Om de therapeutische effecten van metabolisch gerichte water oplosbare verbindingen zoals barnsteenzuur evalueren, kan een batterij van gedragsparadigma's en immunopathologische studies worden gebruikt. due de motorische coördinatie in cerebellaire neurodegeneratieve ziekte, de voetafdruk baan assay beam test en versnellen roterende staaf test worden gebruikt om redding van gedrags- pathologie 6, 18, 19 detecteren.

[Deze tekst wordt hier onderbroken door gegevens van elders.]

-- ==== Sys2Proof/Machine/LoadStore.lean ====
section
/-!
DEFINITION. LD, LDR, ST (spec/44_load_store.md R170 to R173), the only instructions that access data memory.
-/

namespace Sys2Proof.Machine

/-- LD: the word at the effective address is read into Rc. The address uses the old value of Ra, and the read is made
with Rc = r31 too (44_load_store.md R171). -/
def execLd (ra : RegNum) (lit : Lit) (rc : RegNum) (s : State) : Host.Outcome State Fault Refusal :=
  orFault (s.readWord (effectiveAddress s ra lit)) fun w => .next (s.finish rc w)

/-- LDR: the word at the updated PC plus four times the literal; no register is read (44_load_store.md R172). -/
def execLdr (lit : Lit) (rc : RegNum) (s : State) : Host.Outcome State Fault Refusal :=
  orFault (s.readWord (relativeAddress s lit)) fun w => .next (s.finish rc w)

/-- ST: the contents of Rc are written at the effective address; no register is written (44_load_store.md R173). -/
def execSt (rc : RegNum) (lit : Lit) (ra : RegNum) (s : State) : Host.Outcome State Fault Refusal :=
  orFault (s.writeWord (effectiveAddress s ra lit) (s.readReg rc)) fun t => .next t.advance

end Sys2Proof.Machine
end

Deze maatregelen worden aangevuld met immunopathologische evaluatie van cerebellaire cytoarchitecture door het beoordelen van moleculaire laagdikte (gedefinieerd als Purkinjecel dendritische prieel lengte) en Purkinjecel soma tellingen binnen een bepaalde kwabje van cerebellaire weefsel 6, 20, 21. Hier presenteren we meerdere neuropathologische en gedragsmatige methoden voor de opsporing en behandeling van mitochondriale dysfunctie met metabolisch gerichte water oplosbare verbindingen.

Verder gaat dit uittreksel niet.